## ACTIVITY
Only the lines from the start of the data through the one containing "Completes (.ptpSend t none)" belong in your answer; return them exactly.

Collected data:
*** Block opens ***

/-- 10 R327; 14 R443; 15 R481, R482, R488; 16 R512, R513; 18 R581; 19 R589: a frame that may be sent waits on its
port; a rate target waits on every half that runs for its boundary, one that comes after the capture point for the
following one; a derived or replaced key comes into force with
the next generation; cookies, counters and records are written to the operation's buffer; a host-memory read that
fails ends the operation. -/
def Obligations.EngineOperationsComplete : Prop :=
  ∀ (s : State) (t : Tag) (o : Op) (b : List Byte),
    (∀ p : PortNo, dispatchable s t 0x20 = some o → p = Fin.ofNat 16 (bits (o.word 1) 3 0) → s.owns o.part (pgLp p) = true →
      (sendInvalid o (s.bitAt (pgLp p) 0x040 16) = true →
        Completes (.ptpSend t (some b)) s t stInvalidField (fun _ u => u.ports = s.ports)) ∧
      (sendInvalid o (s.bitAt (pgLp p) 0x040 16) = false →
        Completes (.ptpSend t none) s t stHostMemory (fun _ u => u.ports = s.ports) ∧
        (s.unitBusy (pgLp p) 1 = true → Completes (.ptpSend t (some b)) s t stRetry (fun _ u => u.ports = s.ports)) ∧
        (s.unitBusy (pgLp p) 1 = false →
          s.schedBusy p (s.sendPath p (if s.paired p then bits (o.word 1) 5 4 else 0)) = false → s.portUp p = true →
          Gives (.ptpSend t (some b)) s (fun u => (∃ f, (u.port p).hosts = (s.port p).hosts ++ [f] ∧
              f.dest = bits (o.word 1) 9 8 ∧ f.bytes = sendBytes (some b) (bits (o.word 2) 15 0) ∧
              f.bytes.length = bits (o.word 2) 15 0 ∧
              f.oneAt = (if bit (o.word 1) 16 then some (bits (o.word 3) 15 0) else none) ∧ f.dom = opDom (o.word 1) 12 ∧
              f.id = BitVec.ofNat 16 (bits (o.word 2) 31 16)) ∧
            (u.op? t).map Op.phase = some (if bits (o.word 1) 9 8 = 2 then .done stOk else .running))))) ∧
    (∀ (d : Dom) (late : Bool), dispatchable s t 0x21 = some o → d.val = bits (o.word 1) 1 0 → s.owns o.part (pgTd d) = true →
      (∀ h, s.busHalf = some h → (s.dom h d).steer = true → (s.dom h d).stepped = true →
        ((s.dom h d).st = 1 ∨ (s.dom h d).st = 2) →
        Gives (.rateSet ⟨t, late⟩) s (fun u => u.op? t = some { o with phase := .waiting } ∧
          ∀ g, s.gridOn g = true → (u.dom g d).hostPend = (s.dom g d).hostPend ++
            [{ tag := t, rate := o.targetRate, stage := if late || (s.page (pgTd d)).captured.isSome then 1 else 0 }] ∧ (u.dom g d).rate = (s.dom g d).rate)) ∧
      (∀ h, s.busHalf = some h → (s.dom h d).steer = false → Completes (.rateSet ⟨t, late⟩) s t stRefusedState (fun _ _ => True))) ∧
    (∀ n : KeyNo, n = Fin.ofNat 64 o.keySlot →
      (dispatchable s t 0x30 = some o →
        (∀ e, keyRequire (s.count (cntPart o.part 5) 1) o.part n (o.word 2) false (bits (o.word 3) 6 0) = some e →
          Completes (.keyDerive t (some b)) s t e (fun _ u => u.keys = s.keys)) ∧
        (keyRequire (s.count (cntPart o.part 5) 1) o.part n (o.word 2) false (bits (o.word 3) 6 0) = none →
          Completes (.keyDerive t none) s t stHostMemory (fun _ u => u.keys = s.keys) ∧
          Completes (.keyDerive t (some b)) s t stOk (fun r u => (u.slotKey n).gen = (s.slotKey n).gen + 1 ∧
            (u.slotKey n).prev = (s.slotKey n).cur ∧ (u.slotKey n).loaded = true ∧ r.get 0 = (s.slotKey n).gen + 1 ∧
            r.get 1 = BitVec.ofNat 32 n.val ∧ ∀ m, m ≠ n → u.slotKey m = s.slotKey m))) ∧
      (dispatchable s t 0x31 = some o →
        (∀ e, keyRequire (s.count (cntPart o.part 5) 1) o.part n (o.word 2) true (bits (o.word 3) 6 0) = some e →
          Completes (.keyReplace t (some b)) s t e (fun _ u => u.keys = s.keys)) ∧
        (keyRequire (s.count (cntPart o.part 5) 1) o.part n (o.word 2) true (bits (o.word 3) 6 0) = none →
          Completes (.keyReplace t none) s t stHostMemory (fun _ u => u.keys = s.keys) ∧
          Completes (.keyReplace t (some b)) s t stOk (fun r u => (u.slotKey n).gen = (s.slotKey n).gen + 1 ∧
            (u.slotKey n).prev = (s.slotKey n).cur ∧ (u.slotKey n).loaded = true ∧ r.get 0 = (s.slotKey n).gen + 1 ∧
            r.get 1 = BitVec.ofNat 32 n.val ∧ ∀ m, m ≠ n → u.slotKey m = s.slotKey m)))) ∧
    (dispatchable s t 0x32 = some o → s.pwr.state ≠ .sealed → bits (o.word 1) 15 8 = 15 → 0 < bits (o.word 1) 3 0 →
      bits (o.word 1) 3 0 ≤ 8 → s.owns o.part pgFtn = true → s.ntsReadyNow = true → s.canMint (bits (o.word 1) 3 0) = true →
      (s.ftnUnit 0 8).1.isSome = true →
      Completes (.cookieMint t (some b)) s t stOk (fun r u => r.get 0 = BitVec.ofNat 32 (bits (o.word 1) 3 0) ∧
        ∃ cs, .hostMem o.part (o.addr + 64) cs ∈ u.outs)) ∧
    (dispatchable s t 0x40 = some o → s.visible o.part pgCnt = true → 0 < bits (o.word 2) 10 0 → bits (o.word 2) 10 0 ≤ 1024 →
      bits (o.word 1) 9 0 + bits (o.word 2) 10 0 ≤ 1024 →
      Completes (.statsSnapshot t) s t stOk (fun r u => r.get 0 = BitVec.ofNat 32 (bits (o.word 2) 10 0) ∧
        r.get 1 = s.cnt.snapSeq + 1 ∧ u.cnt.snapSeq = s.cnt.snapSeq + 1 ∧ u.evtBit pgCnt evSnapshot = true ∧
        .hostMem o.part o.addr ((List.range (bits (o.word 2) 10 0)).flatMap (fun i =>
          leBytes 4 (s.cntVal (bits (o.word 1) 9 0 + i)).toNat)) ∈ u.outs)) ∧
    (dispatchable s t 0x41 = some o → s.visible o.part pgMgt = true → 64 ≤ bits (o.word 2) 18 0 →
      bits (o.word 2) 18 0 ≤ 262144 →
      Completes (.logRead t) s t stOk (fun r u =>
        r.get 0 = BitVec.ofNat 32 ((logSlice s (o.word 1) (bits (o.word 2) 18 0)).flatMap recordBytes).length ∧
        (logSlice s (o.word 1) (bits (o.word 2) 18 0) ≠ [] →
          .hostMem o.part o.addr ((logSlice s (o.word 1) (bits (o.word 2) 18 0)).flatMap recordBytes) ∈ u.outs))) ∧
    (s.op? t = some o → o.opcode ∈ [0x20, 0x30, 0x31, 0x32] → o.phase = .fetched → fenced s o = false →
      Completes (.pcieCompletionTimeout t) s t stHostMemory (fun _ _ => True))

/-- 02 R86; 15 R491, R493; 17 R545: an operation that its engine does not end in time is completed with TIMEOUT and a
message; a partition reset, a link that goes down among its kinds, ends the partition's operations and queues and leaves
the other partitions' operations; its interrupt table stands only through a soft reset (log entry 223); a link that comes
up again resets nothing (log entry 224); a crossing that times out is flushed with a message. -/
def Obligations.OperationsEndByTimeoutAndReset : Prop :=
  ∀ (s : State) (t : Tag) (o : Op) (p : Part) (k : PartReset) (lost n : Nat),
    (s.op? t = some o → timeoutRuns s o = true → pageKind o.enginePage = some (.hp n) →
      Gives (.queueOpTimeout t) s (fun u => (u.op? t).map Op.phase = some (.done stTimeout) ∧
        Reported o.enginePage kTimeout (kindSev kTimeout) 0xFF s u)) ∧
    (s.op? t = some o → timeoutRuns s o = false → Gives (.queueOpTimeout t) s (fun u => u = s)) ∧
    (s.pwr.pcieUp = true → k = .linkUp → Gives (.partitionReset p k) s (fun u => (u.part p).linkUp = true ∧
      u.ops = s.ops ∧ u.pages = s.pages ∧ ∀ r, r ≠ p → u.part r = s.part r)) ∧
    (s.pwr.pcieUp = true → k ≠ .linkUp → KMap.wf opReset s.ops = true →
      Gives (.partitionReset p k) s (fun u =>
        (∀ r x, s.op? r = some x → x.part = p → u.op? r = none) ∧
        (∀ r x, s.op? r = some x → x.part ≠ p → u.op? r = some x) ∧
        (∀ q, u.queue p q = {}) ∧ (∀ r, r ≠ p → u.part r = s.part r) ∧ (u.part p).linkUp = (if k = .linkDown then false else (s.part p).linkUp) ∧
        (k ≠ .soft → u.bar p = {}) ∧ (u.part p).busLog = (s.part p).busLog ∧ (∀ d, ((u.part p).nowView.get d) = ((s.part p).nowView.get d)) ∧
        Reported (pgHp p) kXingFlush sevWarning 2 s u)) ∧
    (s.pwr.pcieUp = false → Gives (.partitionReset p k) s (fun u => u = s)) ∧
    (s.hostUp p = true → Gives (.crossingTimeout p lost) s (fun u => Reported (pgHp p) kXingFlush sevWarning 2 s u)) ∧
    (s.hostUp p = false → Gives (.crossingTimeout p lost) s (fun u => u = s))

/-- 17 R534, R535, R530; 10 R348, R325; 11 R371; 12 R392; 13 R428; 14 R466; 15 R498; 16 R529; 18 R576, R584; 19 R594:
a detector that fires sends one message with its source, the kind of its table, the severity of that kind and its
number. -/
def Obligations.DetectorsReport : Prop :=
  ∀ (s : State) (det : Byte) (k : Nat) (d : Dom) (h : Half) (c : CapNo) (j : JetNo) (n : Nat) (p : Part) (slot : KeyNo),
    (detKind (.td d.val) det.toNat = some k → h = (if det.toNat < 8 then .A else .B) → s.halfOn h = true →
      Gives (.domainDetection d det) s (fun t => ((s.dom h d).unb ≠ 3 → (t.dom h d).bound = 0xFFFF ∧ (t.dom h d).unb = 2) ∧
        Reported (placeOf h * 256 + pgTd d) k (kindSev k) det s t)) ∧
    (detKind .cis det.toNat = some k → h = (if det.toNat < 4 then .A else .B) → s.halfOn h = true →
      Gives (.cisternDetection det) s (fun t =>
        Reported (placeOf h * 256 + pgCis) k (if det.toNat % 4 = 2 then sevWarning else kindSev k) det s t)) ∧
    (detKind .sl det.toNat = some k → h = (if det.toNat < 8 then .A else .B) → s.halfOn h = true →
      Gives (.slDetection det) s (fun t => (∀ e, (s.dom h e).unb ≠ 3 → (t.dom h e).bound = 0xFFFF ∧ (t.dom h e).unb = 2) ∧
        Reported (placeOf h * 256 + pgSl) k (kindSev k) det s t)) ∧
    ((det = 4 ∨ det = 5) → h = (if det = 4 then .A else .B) → s.halfOn h = true →
      Gives (.halfDetection det) s (fun t => Reported (placeOf h * 256 + pgHalf) kCrc (kindSev kCrc) det s t)) ∧
    (detKind (.cap c.val) det.toNat = some k →
      Gives (.captureDetection c det) s (fun t => Reported (pgCap c) k (kindSev k) det s t)) ∧
    Gives (.tdcCalDetection (.cap c)) s (fun t => Reported (pgCap c) kClock (kindSev kClock) 0 s t) ∧
    (∀ l : LaneNo, Gives (.tdcCalDetection (.laneTx l)) s (fun t => Reported (pgLane l) kClock (kindSev kClock) 0 s t) ∧
      Gives (.tdcCalDetection (.laneRx l)) s (fun t => Reported (pgLane l) kClock (kindSev kClock) 1 s t)) ∧
    (detKind (.jet j.val) det.toNat = some k → 2 ≤ det.toNat →
      Gives (.jetDetection j det) s (fun t => Reported (pgJet j) k (kindSev k) det s t ∧
        (det = 3 → (t.jet j).level = .hiz ∧ t.evtBit (pgJet j) evDriver = true))) ∧
    (detKind (.jet j.val) det.toNat = some k → det.toNat < 2 → h = (if det = 0 then .A else .B) → s.halfOn h = true →
      Gives (.jetDetection j det) s (fun t => Reported (placeOf h * 256 + pgJet j) k (kindSev k) det s t ∧
        (t.jet j).bad.of h = true ∧ (t.jet j).bad.of h.peer = (s.jet j).bad.of h.peer)) ∧
    (∀ l : LaneNo, detKind (.lane l.val) det.toNat = some k →
      Gives (.portDetection (.lane l) det) s (fun t => Reported (pgLane l) k (kindSev k) det s t)) ∧
    (∀ q : PortNo, detKind (.lp q.val) det.toNat = some k →
      Gives (.portDetection (.lp q) det) s (fun t => Reported (pgLp q) k (kindSev k) det s t)) ∧
    (detKind .ptp det.toNat = some k →
      Gives (.ptpDetection det n) s (fun t => Reported pgPtp k (kindSev k) det s t ∧ (det = 0 → t.sess? n = none))) ∧
    (detKind .ftn det.toNat = some k →
      Gives (.ftnDetection det n) s (fun t => Reported pgFtn k (kindSev k) det s t ∧
        (det = 12 → t.clientEnt (n % 2 ^ 20) = none))) ∧
    (detKind (.hp p.val) det.toNat = some k →
      Gives (.hpDetection p det) s (fun t => Reported (pgHp p) k (kindSev k) det s t ∧
        (det = 0 → (t.part p).paused = true))) ∧
    (detKind .key det.toNat = some k → det ≠ 3 →
      Gives (.keyDetection det slot) s (fun t => Reported pgKey k (kindSev k) det s t)) ∧
    (detKind .flt det.toNat = some k →
      Gives (.fltDetection det 0) s (fun t => Reported pgFlt k (kindSev k) det s t)) ∧
    (detKind .mgt det.toNat = some k →
      Gives (.mgtDetection det false) s (fun t => Reported pgMgt k (kindSev k) det s t) ∧
      (k = kEcc → Gives (.mgtDetection det true) s (fun t => Reported pgMgt k sevWarning det s t))) ∧
    (∀ i : Fin 1024, Gives (.cntDetection i) s (fun t => Reported pgCnt kParity (kindSev kParity) 0 s t ∧ t.cntVal i.val = 0)) ∧
    (∀ (r : Fin 8) (mv : Nat), Gives (.railCrossing r mv) s (fun t => t.mgt.rails.get r = mv ∧
      (railOut r mv ≠ s.mgt.railBad.get r → s.pwr.state ≠ .standby →
        Reported pgMgt kVoltage sevWarning (Config.detectorOf pgMgt kVoltage) s t))) ∧
    (det.toNat = 0 → Gives (.faultDetection .common ⟨pgCnt, by decide⟩ det (BitVec.ofNat 24 n)) s (fun t =>
      Reported pgCnt kParity (kindSev kParity) det s t ∧ t.cntVal (n % 2 ^ 24 % 1024) = 0))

*** Block closes ***

## SOLUTION TO THE EXERCISE
/-- 10 R327; 14 R443; 15 R481, R482, R488; 16 R512, R513; 18 R581; 19 R589: a frame that may be sent waits on its
port; a rate target waits on every half that runs for its boundary, one that comes after the capture point for the
following one; a derived or replaced key comes into force with
the next generation; cookies, counters and records are written to the operation's buffer; a host-memory read that
fails ends the operation. -/
def Obligations.EngineOperationsComplete : Prop :=
  ∀ (s : State) (t : Tag) (o : Op) (b : List Byte),
    (∀ p : PortNo, dispatchable s t 0x20 = some o → p = Fin.ofNat 16 (bits (o.word 1) 3 0) → s.owns o.part (pgLp p) = true →
      (sendInvalid o (s.bitAt (pgLp p) 0x040 16) = true →
        Completes (.ptpSend t (some b)) s t stInvalidField (fun _ u => u.ports = s.ports)) ∧
      (sendInvalid o (s.bitAt (pgLp p) 0x040 16) = false →
        Completes (.ptpSend t none) s t stHostMemory (fun _ u => u.ports = s.ports) ∧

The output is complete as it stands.